Discussion in 'NOD32 version 2 Forum' started by flyrfan111, Oct 16, 2004.

Thread Status:
Not open for further replies.
  1. flyrfan111

    flyrfan111 Registered Member

    Joined:
    Jun 1, 2004
    Posts:
    1,224
    Does NOD scan ADS? Does it detect the Comxt Trojan?
     
  2. ronjor

    ronjor Global Moderator

    Joined:
    Jul 21, 2003
    Posts:
    57,727
    Location:
    Texas
    Not to my knowledge. (Personally, I want no entries in my alternate data streams from any program :) )
     
  3. flyrfan111

    flyrfan111 Registered Member

    Joined:
    Jun 1, 2004
    Posts:
    1,224
    I don't either but read this quote from the Internet Storm Center's site;

    The Comxt trojan and the use of NTFS Alternate Data Streams

    The Comxt trojan is somewhat unusual in that it uses NTFS Alternate Data Streams (ADS) to hide its presence in a directory. Although this is not the first such malware specimen, the use of ADS for hiding malicious executable code is not yet widespread. More information about the Comxt trojan is available at:
    http://securityresponse.symantec.com/avcenter/venc/data/trojan.comxt.html

    If you have a copy of Comxt, and don't mind sharing it with us, please send it our way.

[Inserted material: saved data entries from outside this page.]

/-- How a thread came to the header of its PC (R15). -/
inductive Arrival
  /-- By fall-through, `bra`, `ret` or `sret`: E is not tested. -/
  | fall
  /-- By `call`, `jmp` or a start: E is tested. -/
  | entry
  /-- By delivery of a trap: E is tested, and a header without it kills the thread (R282). -/
  | vector
deriving DecidableEq, Repr

/-- The causes of R280. -/
inductive Cause
  /-- 0x01. -/
  | trap
  /-- 0x02. -/
  | break
  /-- 0x03. -/
  | uniformCheck
  /-- 0x04. -/
  | illegalOp
  /-- 0x05. -/
  | illegalOperand
  /-- 0x06. -/
  | misaligned
  /-- 0x07. -/
  | protection
  /-- 0x08. -/
  | streamRights
  /-- 0x09. -/
  | baton
  /-- 0x0A. -/
  | tensorId
  /-- 0x0B. -/
  | portDisconnected
  /-- 0x10. -/
  | pageFault
  /-- 0x11. -/
  | poison
  /-- 0x12. -/
  | portStall
  /-- 0x13. -/
  | timeOrder
  /-- 0x14. -/
  | pairAbort
  /-- 0x15. -/
  | doubleTrap
deriving DecidableEq, Repr

/-- A fault record (R283), as fields. -/
structure FaultRec where
  cause : BitVec 6 := 0#6
  stage : BitVec 4 := 0#4
  exp : Bool := false
  pair : Bool := false
  eng : Bool := false
  kill : Bool := false
  owner : BitVec 9 := 0#9
  exec : BitVec 9 := 0#9
  inner : Word := 0#32
  defer : Bool := false
  pc : DWord := 0#64
  addr : DWord := 0#64
deriving DecidableEq, Repr

/-- How far a parked lane has come on its route (R280-R282). -/
inductive Route
  /-- PAGE_FAULT: the fault is not recorded yet, and the lane holds a permit (R276, R281). -/
  | walk
  /-- PAGE_FAULT: recorded or dropped; the lane waits for a replay. -/
  | held
  /-- The record waits for the fault list, and the lane holds a permit (R281, R284). -/
  | list
  /-- The cause waits for delivery to the trap vector (R282). -/
  | deliver
deriving DecidableEq, Repr

/-- What a parked lane is parked with. -/
structure Parked where
  cause : Cause
  addr : DWord := 0#64
  defer : Bool := false
  eng : Bool := false
  route : Route := .deliver
  /-- The cycle in which it parked: lanes of one cycle, PC and cause form a sub-crew (R12). -/
  at_ : Nat := 0
  /-- The device write of its record is held or was ended (R328). -/
  writeHeld : Bool := false
  writeEnded : Bool := false
deriving DecidableEq, Repr

/-- A word that a `scpy` or `sfil` is to write: its address, its value, and whether its source was poisoned (R125). -/
structure MoveWord where
  addr : Nat
  val : Word
  bad : Bool
deriving DecidableEq, Repr

/-- What an outstanding operation does (R16). -/
inductive OpKind
  /-- A global load: `ldg`, `pldr`; `ldga` when `acq` (R143, R144, R262). -/
  | load (acq : Bool)
  /-- A global store: `stg`; `stgr` when `rel` (R143, R144). -/
  | store (rel : Bool)
  /-- A global atomic by operation code, with return (`atg`) or without (`redg`) (R145). -/
  | atomic (code : Nat) (ret : Bool)
  /-- A scratch load (R123). -/
  | lds
  /-- A scratch store (R123). -/
  | sts
  /-- A slice load (R123). -/
  | ldp
  /-- A slice store (R123). -/
  | stp
  /-- A scratch atomic by operation code (R124). -/
  | ats (code : Nat)
  /-- `scpy` from `src`, `n` bytes to the op's address (R125). -/
  | scpy (src n : Nat)
  /-- `sfil` with `value`, `n` bytes (R126). -/
  | sfil (value : Word) (n : Nat)
  /-- A `scpy` or `sfil` under way: the words that it is still to read into its buffer, each with the address it goes to, then those that it
  is still to write (R125, R126). -/
  | moves (reads : List (Nat × Nat)) (writes : List MoveWord)
  /-- `sldg` (R83). -/
  | sldg
  /-- `slds` (R83). -/
  | slds
  /-- `cfind` of a key in a table at a time (R252), and the sweep that counts it as a user (R245). -/
  | cfind (table : Nat) (key time : DWord) (sweep : Option Nat)
  /-- `cclr` of a table (R253). -/
  | cclr (table : Nat)
  /-- `bisx` with its operands (R206). -/
  | bisx (sa sb : Nat) (x y oa ob : Word)
  /-- `cpyst` (R226). -/
  | cpyst
  /-- `ftpoll` of a stage (R241). -/
  | ftpoll (stage : Nat)
  /-- `lnch` of a packet (R309). -/
  | lnch
  /-- A waiting `qpull` (R312). -/
  | qpull (mask : Nat)
  /-- A message under way whose status is outstanding (R313). -/
  | amsg (message : Nat)
  /-- `xred`: the flag count of a term not yet applied (R173). -/
  | xred (index : Nat)
  /-- `ltset`, `ltinc` or `ltdrop`: its count stays until its drops are made (R237). -/
  | timeDrop
deriving DecidableEq, Repr

/-- Where an operation's result goes. -/
inductive Dest
  /-- Nowhere. -/
  | none
  /-- Lane registers from an operand on. -/
  | lane (d : LOp)
  /-- Uniform registers, by number, not superseded yet (R84). -/
  | uni (regs : List Nat)
deriving DecidableEq, Repr

/-- An outstanding operation. Numbers rise in issue order. -/
structure Op where
  id : Nat
  kind : OpKind
  crew : Nat
  /-- The threads whose access it is: one, or the run when it is performed once (R34). -/
  lanes : List Nat
  flag : Option Nat
  dest : Dest
  /-- Virtual or local address. -/
  addr : Nat
  /-- Physical address of a global access. -/
  pa : Nat
  width : Nat
  /-- Ordering code of R22. -/
  ord : Nat
  /-- Bytes to store, or operands of an atomic, lowest first. -/
  data : List Byte
  pc : DWord
  stage : BitVec 4
  time : DWord
  /-- The cycle in which its word issued. A crew issues one word in a cycle (R56), so crew and cycle name the issue; an access
  held for replay keeps it. -/
  at_ : Nat := 0
  /-- Of an atomic, the lanes of the run that issued it (R148). -/
  issue : List Nat := []
  /-- A load into a port that took a credit as it issued (R158). -/
  credit : Bool := false
  /-- A load of a record that goes on in another page: how many of its bytes lie before that, and the physical address of the rest (R262). -/
  split : Option (Nat × Nat) := none
deriving DecidableEq, Repr

/-- An access held for replay by a parked thread (R143, R276), or a clause fetch (R274). -/
structure Held where
  /-- The operation to issue once the page is mapped; `none` for a fetch. -/
  op : Option Op
  fetch : Bool
  write : Bool
  addr : DWord
  /-- Where the lane runs on once the access has translated, and whether that lies in its clause. -/
  after : DWord
  mid : Bool
deriving DecidableEq, Repr

/-- An outstanding peek (R164), numbered as operations are. -/
structure Peek where
  flag : Option Nat
  d : LOp
  id : Nat := 0
  /-- The head that it has read, while an earlier operation is still to write its register (R17). -/
  value : Option Word := none
deriving DecidableEq, Repr

/-- One neighbour port of a thread (R151, R156). -/
structure PortState where
  queue : List Word := []
  /-- The threads that pushed the queued entries, which get their credits back (R156, R165). -/
  senders : List (Nat × Nat) := []
  credit : Nat := 8
  peeks : List Peek := []
deriving DecidableEq, Repr

/-- A pair thread's place: its launch, its core and its place in the core's retirement order (R257, R261). -/
structure PairRef where
  launch : Nat
  core : Nat
  place : Nat
  i : Word
  j : Word
deriving DecidableEq, Repr

/-- One thread (R54, R66, R287). -/
structure Thread where
  v : Store 32 := []
  o : Store 32 := []
  q0 : Word := 0#32
  q1 : Word := 0#32
  p : BitVec 6 := 0#6
  pc : DWord := 0#64
  st : TState := .running
  stall : Option Stall := none
  /-- The PC is a word of the clause at `clhdr`, not a header. -/
  mid : Bool := false
  clhdr : DWord := 0#64
  arrival : Arrival := .fall
  yieldMark : Bool := false
  /-- Released from a join hold at the header of its PC (R58). -/
  joined : Bool := false
  starve : Nat := 0
  promoted : Bool := false
  flags : Store 4 := []
  nap : Nat := 0
  watchdog : Nat := 0
  backoff : Nat := 0
  /-- The next back-off, 64 to 4,096 cycles (R281). -/
  backoffLen : Nat := 64
  stage : BitVec 4 := 0#4
  time : DWord := 0#64
  fflags : BitVec 5 := 0#5
  xcur : Nat := 0
  xopen : Option Nat := none
  xown : Word := 0x1FF#32
  xinn : Word := 0#32
  clockHi : Option Word := none
  ports : List PortState := [{}, {}, {}, {}, {}]
  heldWord : Word := 0#32
  held : Option Held := none
  parked : Option Parked := none
  /-- Causes found as data landed or an engine job ended, to be delivered at the next header (R130, R188). -/
  deferred : List Parked := []
  inHandler : Bool := false
  qsave0 : Word := 0#32
  qsave1 : Word := 0#32
  /-- CLHDR as the delivery recorded it (R282, R286). -/
  trapHdr : DWord := 0#64
  frec : FaultRec := {}
  slice : Memory := []
  slicePoison : List Nat := []
  /-- The lines of its image of which it has written a word since they were fetched, in registers or in other state (R72). -/
  wrote : List Nat := []
  /-- Its `qpull` has ended the task whose time it still reads, and it holds no capability there (R312). -/
  freed : Bool := false
  pair : Option PairRef := none
deriving DecidableEq, Repr

/-! ### Crews -/

/-- A run and its clause (R14, R55). -/
structure Run where
  lanes : List Nat
  hdr : DWord
  /-- Absent until the clause fetch is done. -/
  hword : Option Word
  words : List Word
  /-- The next word of the clause. -/
  idx : Nat
deriving DecidableEq, Repr

/-- An outstanding `ftwait` (R240, R287). -/
structure FtWait where
  stage : Nat
  time : DWord
  flag : Nat
  lanes : List Nat
deriving DecidableEq, Repr

/-- A task-queue entry (R310). -/
structure TaskEntry where
  queue : Nat
  words : List Word
  /-- The count-table entry its capability counts in. -/
  cap : Nat
  /-- Failures so far (R290). -/
  fails : Nat := 0
  /-- The steal to which a copy of it has been replied (R291). -/
  offer : Option Nat := none
deriving DecidableEq, Repr

/-- The task a crew runs (R290, R312). -/
structure Task where
  entry : TaskEntry
  effects : Bool := false
  failed : Bool := false
  /-- The record of the thread whose kill failed it, and that thread's time. -/
  record : FaultRec := {}
  time : DWord := 0#64
  /-- Its entry's capability is held beside the squad's, which held one at the task's time already; any other's has become the squad's
  (R312). -/
  own : Bool := false
deriving DecidableEq, Repr

/-- What a crew was placed for. -/
inductive CrewKind
  /-- A crew of a squad of a launch. -/
  | ordinary
  /-- A pair crew (R260). -/
  | pair
  /-- A message-handler crew (R313). -/
  | handler
  /-- A firmware service crew (R279). -/
  | service
deriving DecidableEq, Repr, Inhabited

/-- One crew (R10, R287). -/
structure Crew where
  squad : Nat := 0
  /-- Crew index in the squad. -/
  index : Nat := 0
  slot : Nat := 0
  resident : Bool := false
  retired : Bool := false
  s : Store 32 := []
  k : BitVec 7 := 0#7
  mode : Word := 0#32
  /-- Ring mode: 1 crew ring (R153). -/
  crewRing : Bool := false
  /-- Port position: island, cluster, core and slot of the first placement (R152). -/
  portIsland : Nat := 0
  portCluster : Nat := 0
  portCore : Nat := 0
  portSlot : Nat := 0
  /-- The header of a join hold and the cycles left (R58). -/
  hold : Option (DWord × Nat) := none
  srFault : DWord := 0#64
  waits : List FtWait := []
  threads : List Thread := []
  run : Option Run := none
  /-- Selection was tried in this cycle (R55). -/
  tried : Bool := false
  /-- A word was issued in this cycle (R56). -/
  issued : Bool := false
  /-- The lines that stand in its image in memory and not in its share or the slice SRAM (R70, R114): image lines by number, slice line k as
  192 + k, each with its words as last exchanged with the image. -/
  away : AList (List Word) := []
  /-- The lines fetched from the image, with the words fetched: one that has not been written since needs no write-back (R72). -/
  fetched : AList (List Word) := []
  /-- The lines that hold state of the crew, and of any line that has changed, written since they were fetched (R72). -/
  wrote : List Nat := []
  /-- Evictable lines still in the victim's share (R72), numbered in the same way. -/
  evictable : List Nat := []
  /-- Its slice lines in the partition's slice SRAM, and the cycle of the last access to one (R114). -/
  sliceIn : List Nat := []
  sliceUsed : Nat := 0
  /-- The line whose write to the image, of what arrived for it there, or for room in the slice SRAM, is held on a translation fault
  (R328). -/
  awayHeld : Option Nat := none
  /-- The write-back of its next line is held on a translation fault (R328). -/
  lineHeld : Bool := false
  image : DWord := 0#64
  /-- The tasks it runs: one for each pull that has been served since its last `qpull` (R312). -/
  tasks : List Task := []
deriving DecidableEq, Repr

To learn about ADS take a look at the Hidden Threat: Alternate Data Streams article at:
    http://www.windowsecurity.com/articles/Alternate_Data_Streams.html

    The article mentions several tools that can detect the presence of ADS on your system. In addition, you may want to check out the Stream Shell Extensions utility that Ryan Means created as part of his GCWN practical write-up on the topic. Ryan's utility adds a "Streams" tab to Windows Explorer when you look at a file's properties; the tab allows you to view and delete streams hidden in the file. You can access the utility and the paper at the following URLs:
    http://www.giac.org/practical/GCWN/Ryan_Means_GCWN.zip
    http://www.giac.org/practical/GCWN/Ryan_Means_GCWN.pdf

    Note that anti-virus software varies in its ability to detect malware in ADS. When fellow handler Ed Skoudis tested anti-virus products for his June 2004 Information Security article, he found that only "Network Associates detected malware in ADSes during both on-demand and real-time scans with its default configuration... Default real-time protection against ADS-borne malware is also provided by Computer Associates (CA), F-Secure, Grisoft, Panda Software and Sophos." (http://infosecuritymag.techtarget.com/ss/0,295796,sid6_iss407_art803,00.html )
    Notice that NOD is not one of the programs listed to be able to detect virii in ADS streams.
     
  4. Howard

    Howard Registered Member

    Joined:
    Sep 3, 2004
    Posts:
    313
    Location:
    Wales, UK
    Very interesting article. However, AFAICT, NOD was not tested http://infosecuritymag.techtarget.com/images/2004/jun/bakeoff6_04.pdf
     
  5. flyrfan111

    flyrfan111 Registered Member

    Joined:
    Jun 1, 2004
    Posts:
    1,224
    If you read the article you will see that Eset DECLINED to submit a product for evaluation.

    A quote from the about this review page;

    Information Security tested 10 enterprise desktop AV solutions for attack evasion, resilience and the ability to detect malware other than viruses and worms, such as backdoors, spyware and *nix attack code. In computing our final grades for each product, we put particular emphasis on each product's enterprise management tools.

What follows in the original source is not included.